Retype, word for word, every line from the one holding "some (c, rampTaken" through the one holding "else (s.causeOn d k c).reqFault d k" in the entries below, both included, and only those lines.

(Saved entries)
**********

-- ==== Sys2Proof/Machine/SafetyOps.lean ====
section
/-!
DEFINITION. Shared operations of the safety core and of the antler line: configuration in force, causes, ramp and trip
stops, safety outputs, the outputs of a port state's row, and the loss of a claim (R247, R396 to R401, R406, R409,
R439 to R441, R448).
-/

namespace Sys2Proof.Machine.State

/-! ## Iteration -/

/-- An operation on the four local ports of a die, in order. -/
def onPorts (s : State) (f : State → Fin 4 → State) : State := (List.finRange 4).foldl f s

/-- An operation on the eight dies, in order. -/
def onDies (s : State) (f : State → Fin 8 → State) : State := (List.finRange 8).foldl f s

/-- An operation on the dies that are present and not retired. -/
def onUsed (s : State) (f : State → Fin 8 → State) : State :=
  s.onDies (fun s d => if s.dieUsed d then f s d else s)

/-- An operation on every port of the dies in use. -/
def onUsedPorts (s : State) (f : State → Fin 8 → Fin 4 → State) : State :=
  s.onUsed (fun s d => s.onPorts (fun s k => f s d k))

/-! ## Configuration in force -/

/-- The defaults of R412 and R252; U_RATED, I_RATED and the engine CRC have none and stand at 0 (log entry 10). -/
def defaultCfg : PortCfg :=
  { filt := Vector.replicate 8 2, used := 0xFF, estopSrc := 0, sin7Mag := false, estopRamp := 10, normalRamp := 20,
    insulRamp := 10, tempRamp := 20, monTol := 5, monLag := 20, tripOpen := 10, contactTmo := 100, uRated := 0,
    iRated := 0, rM := 200, isoWarn := 500, isoFault := 100, tPinStop := 100, tOutStop := 70, flowTmo := 2000,
    degTime := 480, ccIlim := 2000, ccTmo := 30000, preIlim := 2000, preTol := 20, preTmo := 7000, lockChan := 0,
    preUsed := true }

/-- The safety configuration of a port: the one it left IDLE with, else the stored one (R412). -/
def cfg (s : State) (d : Fin 8) (k : Fin 4) : PortCfg :=
  match (s.safPort d k).cfg, (s.saf.get d).stored with
  | some c, _ => c
  | none, some c => c.ports.get k
  | none, none => { defaultCfg with estopSrc := k }

/-! ## Measured currents and voltages of a port -/

/-- VALUE of the last result word of a cell, in codes (R138). -/
def cellCode (s : State) (d : Fin 8) (c : Nat) : Int := sext 16 (s.rd d F.ADC_LAST c)

/-- The last result word of a cell carries LANE = 0b11 (R139). -/
def cellInv (s : State) (d : Fin 8) (c : Nat) : Bool := bitsOf (s.rd d F.ADC_LAST c) 27 2 == 3

/-- Cell of a field of the port's meter map (R142). -/
def mapCell (s : State) (d : Fin 8) (k : Fin 4) (f : Fld) : Nat := 16 * k.val + s.rd d f k

/-- Magnitude of a code at a scale in nA or nV per code, in nA or nV (log entry 11). -/
def scaled (code : Int) (scale : Nat) : Nat := code.natAbs * scale

/-- A cell's magnitude at a scale; none where its last word must be discarded (R139). -/
def cellMag (s : State) (d : Fin 8) (c scale : Nat) : Option Nat :=
  if s.cellInv d c then none else some (scaled (s.cellCode d c) scale)

/-- The larger of shunt and Hall current, nA, of the words that need not be discarded (R139, R398; log entries 11 and 113). -/
def portNa (s : State) (d : Fin 8) (k : Fin 4) : Option Nat :=
  let p := s.meter.params.get (portOf d k)
  let sh := s.cellMag d (s.mapCell d k F.ADC_MTRMAP_I_CELL) p.iscale
  let ha := if s.on d F.ADC_MTRMAP_H_EN k then s.cellMag d (s.mapCell d k F.ADC_MTRMAP_H_CELL) p.hscale else none
  match sh, ha with
  | some a, some b => some (max a b)
  | some a, none => some a
  | none, b => b

/-- Voltage of cell 16k + `c`, nV: 0 the cabinet side, 1 the dispenser end; none where the word must be discarded (R139, R263; log
entries 11 and 113). -/
def portNv (s : State) (d : Fin 8) (k : Fin 4) (c : Nat) : Option Nat :=
  s.cellMag d (16 * k.val + c) (s.meter.params.get (portOf d k)).vscale

/-! ## Causes -/

/-- A cause of R401 is present: FAULT_ACT follows, and CAUSE keeps the first. -/
def causeOn (s : State) (d : Fin 8) (k : Fin 4) (c : Nat) : State :=
  if c = 0 then s
  else
    let s := s.updSaf d k (fun p => { p with active := p.active ||| BitVec.ofNat 16 (2 ^ c) })
    let s := s.wr d F.STL_PSAFE_FAULT_ACT 1 k
    if s.rd d F.STL_PSAFE_CAUSE k = 0 then s.wr d F.STL_PSAFE_CAUSE c k else s

/-- A cause's condition has ended (R401). -/
def causeOff (s : State) (d : Fin 8) (k : Fin 4) (c : Nat) : State :=
  let s := s.updSaf d k (fun p => { p with active := p.active &&& ~~~(BitVec.ofNat 16 (2 ^ c)) })
  s.wrB d F.STL_PSAFE_FAULT_ACT (decide ((s.safPort d k).active ≠ 0)) k

/-! ## Safety outputs -/

/-- SOUT commands after a write: a changed SOUT0 or SOUT1 starts the check of its mirror contact (R396, R407). -/
def setSout (s : State) (d : Fin 8) (k : Fin 4) (cmd : Nat) : State :=
  let old := s.rd d F.SAF_OUT_CMD k
  let s := s.wr d F.SAF_OUT_CMD cmd k
  let run (n : Nat) (x : Option Nat) : Option Nat := if bitOf old n != bitOf cmd n then some 0 else x
  s.updSaf d k (fun p => { p with contact := p.contact.mapFinIdx (fun i x _ => run i x) })

/-- The outputs of a mask released. -/
def dropSout (s : State) (d : Fin 8) (k : Fin 4) (mask : Nat) : State :=
  s.setSout d k (s.rd d F.SAF_OUT_CMD k &&& (15 - mask))

/-! ## Requests of the safety core -/

/-- The safety core requests FAULT where the table lists it (R248). -/
def reqFault (s : State) (d : Fin 8) (k : Fin 4) : State :=
  if s.psState d k ≤ 8 then s.psJudge d k 9 .safe else s

/-- A stop starts: STOP, its event and its log entry (SAF_EVT, code 0x000E). -/
def stopMark (s : State) (d : Fin 8) (k : Fin 4) (kind c : Nat) : State :=
  ((s.wr d F.SAF_P_STAT_STOP kind k).setBit d F.SAF_EVT_STOP k).info d 0x000E 0x0C k.val [(portOf d k).val, c]

/-- Ramp of R180 written, and its monitoring begun (R397, R398). -/
def rampWrite (s : State) (d : Fin 8) (k : Fin 4) (c ms : Nat) : State :=
  let s := s.overrideStart d k (some ms)
  let i0 : Int := (s.portNa d k).getD 0
  s.updSaf d k (fun p => { p with ramp := some (c, rampTaken ms, i0, 0), above := 0 })

/-- A ramp stop whose port is already in RAMP_DOWN (R397 steps 2 and 3). -/
def rampBegin (s : State) (d : Fin 8) (k : Fin 4) (c ms : Nat) : State :=
  ((s.causeOn d k c).rampWrite d k c ms).stopMark d k 1 c

/-- A ramp stop with a cause and ramp time (R397, R399, R415). -/
def rampStop (s : State) (d : Fin 8) (k : Fin 4) (c ms : Nat) : State :=
  let st := s.psState d k
  let p := s.safPort d k
  if p.tripOpen.isSome then s.causeOn d k c
  else if 3 ≤ st ∧ st ≤ 5 then (s.psJudge d k 6 .safe).rampBegin d k c ms
  else if st = 6 then
    match p.ramp with
    | none => s.rampBegin d k c ms
    | some (c0, ms0, i0, n) =>
      let s := s.causeOn d k c
      if rampTaken ms * 100 < ms0 * 100 - n then (s.rampWrite d k (if c0 = 0 then c else c0) ms)
      else s.updSaf d k (fun p => { p with ramp := some (if c0 = 0 then c else c0, ms0, i0, n) })
  else if c = 0 then s
  else (s.causeOn d k c).reqFault d k

/-- The end of a ramp stop: contactors released, then FAULT, or WELD_CHECK after a normal stop (R397 steps 4 and 5). -/
def rampEnd (s : State) (d : Fin 8) (k : Fin 4) : State :=
  let n := match (s.safPort d k).ramp with
    | some (_, _, _, n) => n
    | none => 0
  let s := (s.dropSout d k 3).wr d F.SAF_P_TIME_LAST_REACT (min 65535 (10 * n)) k
  let s := (s.updSaf d k (fun p => { p with ramp := none, above := 0 })).wr d F.SAF_P_STAT_STOP 0 k
  if s.rd d F.STL_PSAFE_CAUSE k = 0 then s.psJudge d k 7 .safe else s.reqFault d k

/-- A trip stop with a cause (R399): INH, halt, ZERO override, cause; TRIP_OPEN starts. -/
def tripStop (s : State) (d : Fin 8) (k : Fin 4) (c : Nat) : State :=
  if (s.safPort d k).tripOpen.isSome then s.causeOn d k c
  else
    let s := (s.setInh (portOf d k) Inh.safe true).haltAssert d k 1
    let s := (s.overrideStart d k none).causeOn d k c
    (s.updSaf d k (fun p => { p with tripOpen := some 0, ramp := none, above := 0 })).stopMark d k 2 c

/-- The end of a trip stop: SOUT0 to SOUT2 released, FAULT requested (R399 step 4). -/
def tripEnd (s : State) (d : Fin 8) (k : Fin 4) : State :=
  let n := (s.safPort d k).tripOpen.getD 0
  let s := (s.dropSout d k 7).wr d F.SAF_P_TIME_LAST_REACT (min 65535 (10 * n)) k
  ((s.updSaf d k (fun p => { p with tripOpen := none })).wr d F.SAF_P_STAT_STOP 0 k).reqFault d k

/-- A trip stop on every port of a die. -/
def dieTrip (s : State) (d : Fin 8) (c : Nat) : State := s.onPorts (fun s k => s.tripStop d k c)

/-- A trip stop on every port of the dies in use. -/
def siteTrip (s : State) (c : Nat) : State := s.onUsed (fun s d => s.dieTrip d c)

/-! ## Degraded mode -/

/-- A loss of R409 in quantity `q` (0 voltage, 1 current, 2 trip coverage, 3 lanes): degraded mode, or a trip stop with
cause 12 on a second loss of the same quantity. -/
def degrade (s : State) (d : Fin 8) (k : Fin 4) (q : Nat) : State :=
  let p := s.safPort d k
  if p.degCauses.contains q then s.tripStop d k 12
  else
    let first := p.degCauses.isEmpty
    let s := s.updSaf d k (fun p => { p with degCauses := p.degCauses ++ [q] })
    if first then
      ((((s.wr d F.OXE_PORT_DERATE ((s.cfg d k).iRated * 500) k).wr d F.SAF_P_STAT_DEGRADED 1 k).wr d
        F.SAF_P_STAT_DEG_LEFT (s.cfg d k).degTime k).setBit d F.SAF_EVT_DEGRADED k).updSaf d k
        (fun p => { p with degEdges := 0 })
    else s

/-- A cause of degraded mode cleared by reinstatement (R409). -/
def undegrade (s : State) (d : Fin 8) (k : Fin 4) (q : Nat) : State :=
  let s := s.updSaf d k (fun p => { p with degCauses := p.degCauses.filter (· != q) })
  if (s.safPort d k).degCauses.isEmpty then
    ((s.wr d F.SAF_P_STAT_DEGRADED 0 k).wr d F.SAF_P_STAT_DEG_LEFT 0 k).updSaf d k (fun p => { p with degOut := false })
  else s

/-! ## The outputs of a state's row -/

/-- The rating a port's DERATE takes in CHARGING (R247, R409). -/
def ratingMa (s : State) (d : Fin 8) (k : Fin 4) : Nat :=
  if s.on d F.SAF_P_STAT_DEGRADED k then (s.cfg d k).iRated * 500 else (s.cfg d k).iRated * 1000

/-- The row of the present state (R247): SOUT0 to SOUT2, INH, DERATE and the override. While a trip stop runs, its own
steps hold (R399). -/
def applyRow (s : State) (d : Fin 8) (k : Fin 4) : State :=
  if (s.safPort d k).tripOpen.isSome then s
  else
    let st := s.psState d k
    let c := s.cfg d k
    let keep := s.rd d F.SAF_OUT_CMD k / 8 * 8
    let live := decide (3 ≤ st) && decide (st ≤ 6)
    let s := s.setInh (portOf d k) Inh.state (!live)
    if st = 6 then s.dropSout d k 4
    else if live then
      let s := s.setSout d k (keep + 3 + (if st = 4 ∧ c.preUsed then 4 else 0))
      let s := s.wr d F.OXE_PORT_DERATE (if st = 3 then c.ccIlim else if st = 4 then c.preIlim else s.ratingMa d k) k
      if s.rd d F.OXE_PORT_OVR_MODE k = 0 then s else s.overrideRelease d k
    else
      let s := (s.setSout d k keep).wr d F.OXE_PORT_DERATE 0 k
      if s.rd d F.OXE_PORT_OVR_MODE k = 2 then s else s.overrideStart d k none

/-! ## Roles and the claim -/

/-- A role change with its cause and log entry (R438, R439; code 0x000F). -/
def setRole (s : State) (r cause : Nat) : State :=
  let old := s.role
  let s := (s.wr 0 F.TWN_STAT_ROLE r).wr 0 F.TWN_STAT_HELD_CAUSE cause
  if old = r then s else s.info 0 0x000F 0x21 0xFF [old, r, cause]

/-- What a port's safety outputs drive while they are enabled: the commands, nothing while the rail has them off (R57). -/
def soutDrive (s : State) (d : Fin 8) (k : Fin 4) : Nat := if s.sup.soutOff then 0 else s.rd d F.SAF_OUT_CMD k

/-- Outputs on or off as the output-latch cells see them: disabled outputs hold their last state (R448). -/
def latchOutputs (s : State) : State :=
  let s := s.onDies (fun s d => s.onPorts (fun s k => s.wr d F.SAF_OUT_LATCHED (s.soutDrive d k) k))
  { s with twin := { s.twin with
      latchHold := true,
      inhLatch := (List.finRange 32).foldl
        (fun b p => if s.inhDriven p then b ||| BitVec.ofNat 32 (2 ^ p.val) else b) (0 : BitVec 32),
      lswLatch := Vector.ofFn (fun d => (List.range 12).foldl
        (fun b n => if s.on d.val F.LSW_CH_STAT_OUT n then b ||| BitVec.ofNat 12 (2 ^ n) else b) (0 : BitVec 12)) } }

/-- Outputs disabled: the claim is not held or not alone (R440, R448). -/
def outputsOff (s : State) : State := if s.outEn then (s.latchOutputs).wr 0 F.TWN_STAT_OUT_EN 0 else s

/-- Loss of the claim by a unit that was ACTIVE or SOLO (R440, R441). -/
def claimDrop (s : State) : State :=
  let s := if s.role ≤ 1 then { s with twin := { s.twin with cut := true } } else s
  (s.outputsOff).wr 0 F.TWN_STAT_CLAIM_OWN 0

/-- Own release of an active unit (R439): the claim falls and the unit is held with cause 8. -/
def ownRelease (s : State) : State := if s.role = 1 then (s.claimDrop).setRole 3 8 else s

end Sys2Proof.Machine.State
end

**********

Answer for the task:
  s.updSaf d k (fun p => { p with ramp := some (c, rampTaken ms, i0, 0), above := 0 })

/-- A ramp stop whose port is already in RAMP_DOWN (R397 steps 2 and 3). -/
def rampBegin (s : State) (d : Fin 8) (k : Fin 4) (c ms : Nat) : State :=
  ((s.causeOn d k c).rampWrite d k c ms).stopMark d k 1 c

/-- A ramp stop with a cause and ramp time (R397, R399, R415). -/
def rampStop (s : State) (d : Fin 8) (k : Fin 4) (c ms : Nat) : State :=
  let st := s.psState d k
  let p := s.safPort d k
  if p.tripOpen.isSome then s.causeOn d k c
  else if 3 ≤ st ∧ st ≤ 5 then (s.psJudge d k 6 .safe).rampBegin d k c ms
  else if st = 6 then
    match p.ramp with
    | none => s.rampBegin d k c ms
    | some (c0, ms0, i0, n) =>
      let s := s.causeOn d k c
      if rampTaken ms * 100 < ms0 * 100 - n then (s.rampWrite d k (if c0 = 0 then c else c0) ms)
      else s.updSaf d k (fun p => { p with ramp := some (if c0 = 0 then c else c0, ms0, i0, n) })
  else if c = 0 then s
  else (s.causeOn d k c).reqFault d k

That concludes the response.